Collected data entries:
/-- OBJECT_CREATE's effect: the lowest free handle (R400). -/
def createObject (b : List Byte) (s : State) : State × Option (Nat × List Byte) :=
  match objectCheck s b with
  | 0 =>
    let h := lowestFree s.objects 0
    let o : Obj := { base := fieldNat b 24 8, length := fieldNat b 32 8, parcel := Fin.ofNat 8 (fieldNat b 16 1)
                     holds := 0, releasePending := false, poisoned := false }
    ({ s with objects := putKey s.objects h o }, some (0, leBytes 2 h ++ leBytes 6 0))
  | code => refuse code s

/-- OBJECT_CREATE. -/
def execObjectCreate (pair : Fin 8) (s : State) : Host.Outcome State Fault Refusal := answer (serve 0x0030 pair createObject) s

/-- R731: the live object of a parcel that a handle names. -/
def objectOf (s : State) (parcel handle : Nat) : Option Obj :=
  (s.object handle).filter fun o => decide (o.parcel.val = parcel)

/-- OBJECT_CLEAR_POISON's effect. -/
def clearPoison (b : List Byte) (s : State) : State × Option (Nat × List Byte) :=
  if 7 < fieldNat b 18 1 then refuse 5 s
  else if (objectOf s (fieldNat b 18 1) (fieldNat b 16 2)).isNone then refuse 0x32 s
  else done (s.updObject (fieldNat b 16 2) fun o => { o with poisoned := false })

/-- OBJECT_CLEAR_POISON. -/
def execObjectClearPoison (pair : Fin 8) (s : State) : Host.Outcome State Fault Refusal :=
  answer (serve 0x0031 pair clearPoison) s

/-! ### ECHO_SET (R737) -/

/-- PAGEi of the request: its number and VALID. -/
def reqEchoPage (b : List Byte) (i : Nat) : Nat := fieldNat b (24 + 2 * (i - 1)) 2

/-- The configuration that an ECHO_SET request names. -/
def reqEcho (b : List Byte) : EchoCfg :=
  { queues := BitVec.ofNat 9 (fieldNat b 16 2), mbox := BitVec.ofNat 4 (fieldNat b 18 1), base := BitVec.ofNat 9 (fieldNat b 20 2)
    pageNo := Vector.ofFn fun i => if i.val = 0 then 0 else BitVec.ofNat 10 (reqEchoPage b i.val)
    pageValid := Vector.ofFn fun i => decide (i.val ≠ 0) && (reqEchoPage b i.val).testBit 15 }

/-- ECHO_SET's effect: the configuration goes to every other device and is committed here; the reply comes with the
commit. -/
def setEcho (pair : Fin 8) (b : List Byte) (s : State) : State × Option (Nat × List Byte) :=
  if 256 < fieldNat b 16 2 ∨ 8 < fieldNat b 18 1 ∨ 383 < fieldNat b 20 2 then refuse 5 s
  else if !isLead s then refuse 6 s
  else if echoBad s (reqEcho b) then refuse 0x90 s
  else
    let s1 := if s.port.devices = 1 then s else s.send (.echoConfig (reqEcho b))
    let s2 := { s1 with port := { s1.port with echo := { s1.port.echo with staged := reqEcho b } } }
    let s3 := writeGo (.hart 0) pgHostPort (s2.updPair pair fun x => { x with job := some (.echoing (reqSeq b)) })
    (if s3.port.echo.pending.isNone then finishEcho 0 s3 else s3, none)

/-- ECHO_SET. -/
def execEchoSet (pair : Fin 8) (s : State) : Host.Outcome State Fault Refusal := answer (serve 0x0048 pair (setEcho pair)) s

/-! ### Reservations: streams and pipelines (R22, R23, R329, R355, R567, R568) -/

/-- R23: half of the trained LPDDR6 bandwidth, in bytes per second (Table 10.2). -/
def isoLimit (s : State) : Nat :=
  if !s.memctl.trained then 0
  else match s.memctl.rate.toNat with
  | 0 => 307200000000
  | 1 => 249600000000
  | _ => 204000000000

/-- The sum of the ISO reservations in force. -/
def isoSum (s : State) : Nat :=
  (s.pipes.toList.map fun p => p.reservation).sum + (s.codec.streams.map fun x => x.2.reservation).sum

/-- R355: reservation of a stream: 3 × picture bytes × frame rate. -/
def streamReservation (width height depth fpsCenti : Nat) : Nat :=
  let bytes := if depth = 8 then width * height * 3 / 2 else width * height * 3
  divOpen (3 * bytes * fpsCenti) 100

/-- The checks of STREAM_OPEN. -/
def streamCheck (s : State) (b : List Byte) : Nat :=
  let f := fieldNat b 16 1
  let depth := fieldNat b 17 1
  let fps := fieldNat b 22 2
  let r := streamReservation (fieldNat b 18 2) (fieldNat b 20 2) depth fps
  if f = 0 ∨ 4 < f ∨ (depth ≠ 8 ∧ depth ≠ 10) ∨ fps = 0 then 5
  else if 64 ≤ s.codec.streams.length then 0x51
  else if isoLimit s < isoSum s + r then 0x50
  else 0

/-- STREAM_OPEN's effect. -/
def openStream (b : List Byte) (s : State) : State × Option (Nat × List Byte) :=
  match streamCheck s b with
  | 0 =>
    let depth := fieldNat b 17 1
    let w := fieldNat b 18 2
    let h := fieldNat b 20 2
    let fps := fieldNat b 22 2
    let r := streamReservation w h depth fps
    let n := lowestFree s.codec.streams 0
    let st : Stream := { function := BitVec.ofNat 8 (fieldNat b 16 1), width := w, height := h, depth := depth
                         fpsCenti := fps, reservation := r, closing := false }
    ({ s with codec := { s.codec with streams := putKey s.codec.streams n st } },
      some (0, leBytes 1 n ++ leBytes 7 0 ++ leBytes 8 r))
  | code => refuse code s

/-- R630: a stream gives work to the CODEC domain. -/
def streamWork (b : List Byte) (s : State) : List (Fin 9) := if streamCheck s b ≠ 0 then [] else [4]

/-- STREAM_OPEN. -/
def execStreamOpen (pair : Fin 8) (s : State) : Host.Outcome State Fault Refusal :=
  answer (serveAwake 0x0050 pair streamWork openStream) s

/-- STREAM_CLOSE's effect: at once, or after the stream's last accepted command has retired. -/
def closeRequest (pair : Fin 8) (b : List Byte) (s : State) : State × Option (Nat × List Byte) :=
  let n := fieldNat b 16 1
  match lookupKey s.codec.streams n with
  | none => refuse 0x52 s
  | some st =>
    if st.closing then refuse 6 s
    else if streamBusy s n then
      owe pair (.closing (reqSeq b) n)
        { s with codec := { s.codec with streams := putKey s.codec.streams n { st with closing := true } } }
    else done (closeStream n s)

/-- STREAM_CLOSE. -/
def execStreamClose (pair : Fin 8) (s : State) : Host.Outcome State Fault Refusal :=
  answer (serve 0x0051 pair (closeRequest pair)) s

/-- R311, R313, R314, R203: bytes of the enabled outputs of a frame or strip of a size, the outputs given as in
Config.enabledOutputs. -/
def outputBytes (w h : Nat) (en : BitVec 7) : Nat :=
  let on (i n : Nat) : Nat := if en.getLsbD i then n else 0
  let pick (i a b : Nat) : Nat := if en.getLsbD i then b else a
  on 0 (w * h * pick 3 3 2) + on 1 ((w * h + 2 * (ceilDiv w 2 * ceilDiv h 2)) * pick 4 1 2) +
    on 2 (w * h * pick 6 16 32 * pick 5 1 2)

/-- R329: reservation of a pipeline's staged configuration: the bytes per frame or strip over the time of its lines. -/
def pipeReservation (s : State) (c : PipeCfg) : Nat :=
  let bytes := outputBytes c.width.toNat (frameHeight c) (Config.enabledOutputs s.freeCtr)
  let lines := if c.strip then c.stripHeight.toNat - c.overlap.toNat else c.height.toNat
  if lines * c.lineTime.toNat = 0 then Config.reservationAtZero s.freeCtr
  else divOpen (bytes * 1000000000) (lines * c.lineTime.toNat)

/-- PIPE_COMMIT's effect (R568). -/
def commitPipe (b : List Byte) (s0 : State) : State × Option (Nat × List Byte) :=
  let n : Fin 16 := Fin.ofNat 16 (fieldNat b 16 1)
  if 15 < fieldNat b 16 1 then refuse 5 s0
  else
    let s := s0.bump
    let r := pipeReservation s0 (s0.pipe n).cfg.staged
    if isoLimit s < isoSum s - (s.pipe n).reservation + r then
      refuse 0x50 (s.updPipe n fun p => { p with cfg := { p.cfg with staged := p.cfg.live } })
    else (writeGo (.hart 0) (pgPipe n) (s.updPipe n fun p => { p with reservation := r }), some (0, leBytes 8 r))

/-- PIPE_COMMIT. -/
def execPipeCommit (pair : Fin 8) (s : State) : Host.Outcome State Fault Refusal := answer (serve 0x0058 pair commitPipe) s

/-! ### PRESS_FAIL (R145, R146) -/

/-- PRESS_FAIL's effect: the reply waits until the commands that ran on the press have ended. -/
def failPress (pair : Fin 8) (b : List Byte) (s : State) : State × Option (Nat × List Byte) :=
  let p : Fin 16 := Fin.ofNat 16 (fieldNat b 16 1)
  if 15 < fieldNat b 16 1 then refuse 5 s
  else
    let s1 := setFailed p s
    if (s1.press p).sequencer.isSome then owe pair (.failing (reqSeq b) p) s1 else done s1

/-- PRESS_FAIL. -/
def execPressFail (pair : Fin 8) (s : State) : Host.Outcome State Fault Refusal := answer (serve 0x0060 pair (failPress pair)) s

/-! ### LINK_RETRAIN (R520, R551, R552) -/

/-- LINK_STATE: firmware reports a link's new state (Table 15.14). -/
def linkEvent (i : Fin 4) (s : State) : State :=
  if firmwareUp s then fwEvent 0x8003 (leBytes 1 i.val ++ leBytes 1 (s.link i).state.toNat ++ [0, 0]) s else s

/-- A link begins a retrain: it carries nothing until it is done. -/
def startRetrain (i : Fin 4) (s : State) : State :=
  let s1 := s.updLink i fun l => { l with state := 1, retrains := satInc l.retrains 1, consecutive := 0 }
  let s2 := pageError pgVine 1 (BitVec.ofNat 32 i.val) 0 (BitVec.ofNat 8 (0x18 + i.val)) (setTimingBroken s1)
  if (s.link i).state = 1 then s2 else linkEvent i s2

/-- R34, R629: the bring-up of a DOWN link is requested: it is in use from now on and trains. -/
def startBringUp (i : Fin 4) (s : State) : State :=
  linkEvent i (s.updLink i fun l => { l with state := 1, wanted := true, joining := true })

/-- LINK_RETRAIN's effect: a link that has a partner retrains, a DOWN link is brought up; the reply comes when it is done. A link
that trains already gives MSG_STATE. -/
def retrainRequest (pair : Fin 8) (b : List Byte) (s : State) : State × Option (Nat × List Byte) :=
  let i : Fin 4 := Fin.ofNat 4 (fieldNat b 16 1)
  let s1 := s.updLink i fun l => { l with failedRetrains := 0 }
  if 3 < fieldNat b 16 1 then refuse 5 s
  else if (s.link i).state = 1 then refuse 6 s
  else owe pair (.retraining (reqSeq b) i) (if (s.link i).state = 0 then startBringUp i s1 else startRetrain i s1)

/-- R630: the bring-up of a link gives work to the domain of its Vine PLL. -/
def retrainWork (b : List Byte) (s : State) : List (Fin 9) :=
  let i := fieldNat b 16 1
  if 3 < i ∨ (s.link (Fin.ofNat 4 i)).state ≠ 0 then [] else if i < 2 then [7] else [8]

/-- LINK_RETRAIN. -/
def execLinkRetrain (pair : Fin 8) (s : State) : Host.Outcome State Fault Refusal :=
  answer (serveAwake 0x0068 pair retrainWork (retrainRequest pair)) s

/-! ### Multiplexed streams (R569) -/

/-- Table 15.1: in a system of 17 devices or more the lead alone has multiplexed submission, for every device. -/
def muxElsewhere (s : State) : Bool := decide (17 ≤ s.port.devices.toNat) && !isLead s

/-- Is a device's queue one that this device's firmware places descriptors for through the forward queue? -/
def muxRemote (s : State) (dev : Nat) : Bool := isLead s && decide (17 ≤ s.port.devices.toNat) && decide (dev ≠ self s)

/-- The checks of MUX_OPEN. -/
def muxCheck (s : State) (b : List Byte) : Nat :=
  let dev := fieldNat b 16 1
  let q := s.queue (Fin.ofNat 256 (fieldNat b 18 1))
  if s.port.devices.toNat ≤ dev ∨ 7 < fieldNat b 17 1 then 5
  else if muxElsewhere s || (decide (dev ≠ self s) && !muxRemote s dev) then 6
  else if dev = self s ∧ !q.cfg.live.en then 0x22
  else if dev = self s ∧ q.cfg.live.parcel.toNat ≠ fieldNat b 17 1 then 5
  else if 4096 ≤ s.fw.muxes.length then 0x70
  else 0

/-- MUX_OPEN's effect. -/
def openMux (b : List Byte) (s : State) : State × Option (Nat × List Byte) :=
  match muxCheck s b with
  | 0 =>
    let id := lowestFree s.fw.muxes 0
    let m : Mux := { dev := Fin.ofNat 64 (fieldNat b 16 1), parcel := Fin.ofNat 8 (fieldNat b 17 1)
                     queue := Fin.ofNat 256 (fieldNat b 18 1) }
    ({ s with fw := { s.fw with muxes := putKey s.fw.muxes id m } }, some (0, leBytes 2 id ++ [0, 0]))
  | code => refuse code s

/-- MUX_OPEN. -/
def execMuxOpen (pair : Fin 8) (s : State) : Host.Outcome State Fault Refusal := answer (serve 0x0078 pair openMux) s

/-- What MUX_SUBMIT and MUX_CLOSE check of their stream; 0 when it is open. -/
def muxStreamCheck (s : State) (id : Nat) : Nat :=
  if 4095 < id then 5 else if muxElsewhere s then 6 else if (lookupKey s.fw.muxes id).isNone then 0x52 else 0

/-- MUX_SUBMIT's effect: the descriptor joins those that wait for its stream's turn. -/
def submitMux (pair : Fin 8) (b : List Byte) (s : State) : State × Option (Nat × List Byte) :=
  let id := fieldNat b 16 2
  match muxStreamCheck s id with
  | 0 =>
    let s1 := { s with fw := { s.fw with muxWaiting := s.fw.muxWaiting ++ [pair] } }
    (settleMux 9 (s1.updPair pair fun x => { x with job := some (.muxing (reqSeq b) id ((b.drop 24).take 64)) }), none)
  | code => refuse code s

/-- MUX_SUBMIT. -/
def execMuxSubmit (pair : Fin 8) (s : State) : Host.Outcome State Fault Refusal := answer (serve 0x0079 pair (submitMux pair)) s

/-- MUX_CLOSE's effect; a stream with a descriptor that waits is not closed. -/
def closeMux (b : List Byte) (s : State) : State × Option (Nat × List Byte) :=
  let id := fieldNat b 16 2
  let waits := s.fw.muxWaiting.any fun p => match muxJob s p with
    | some (_, stream, _) => decide (stream = id)
    | none => false
  match muxStreamCheck s id with
  | 0 => if waits then refuse 6 s else done { s with fw := { s.fw with muxes := dropKey s.fw.muxes id } }
  | code => refuse code s

/-- MUX_CLOSE. -/
def execMuxClose (pair : Fin 8) (s : State) : Host.Outcome State Fault Refusal := answer (serve 0x007A pair closeMux) s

**What you need to do**
Please return only the lines above, starting at the line that has "def isoLimit (s" and ending at the line that has "def isoSum (s", keeping both and leaving each one unchanged.

**Output for this exercise**
def isoLimit (s : State) : Nat :=
  if !s.memctl.trained then 0
  else match s.memctl.rate.toNat with
  | 0 => 307200000000
  | 1 => 249600000000
  | _ => 204000000000

/-- The sum of the ISO reservations in force. -/
def isoSum (s : State) : Nat :=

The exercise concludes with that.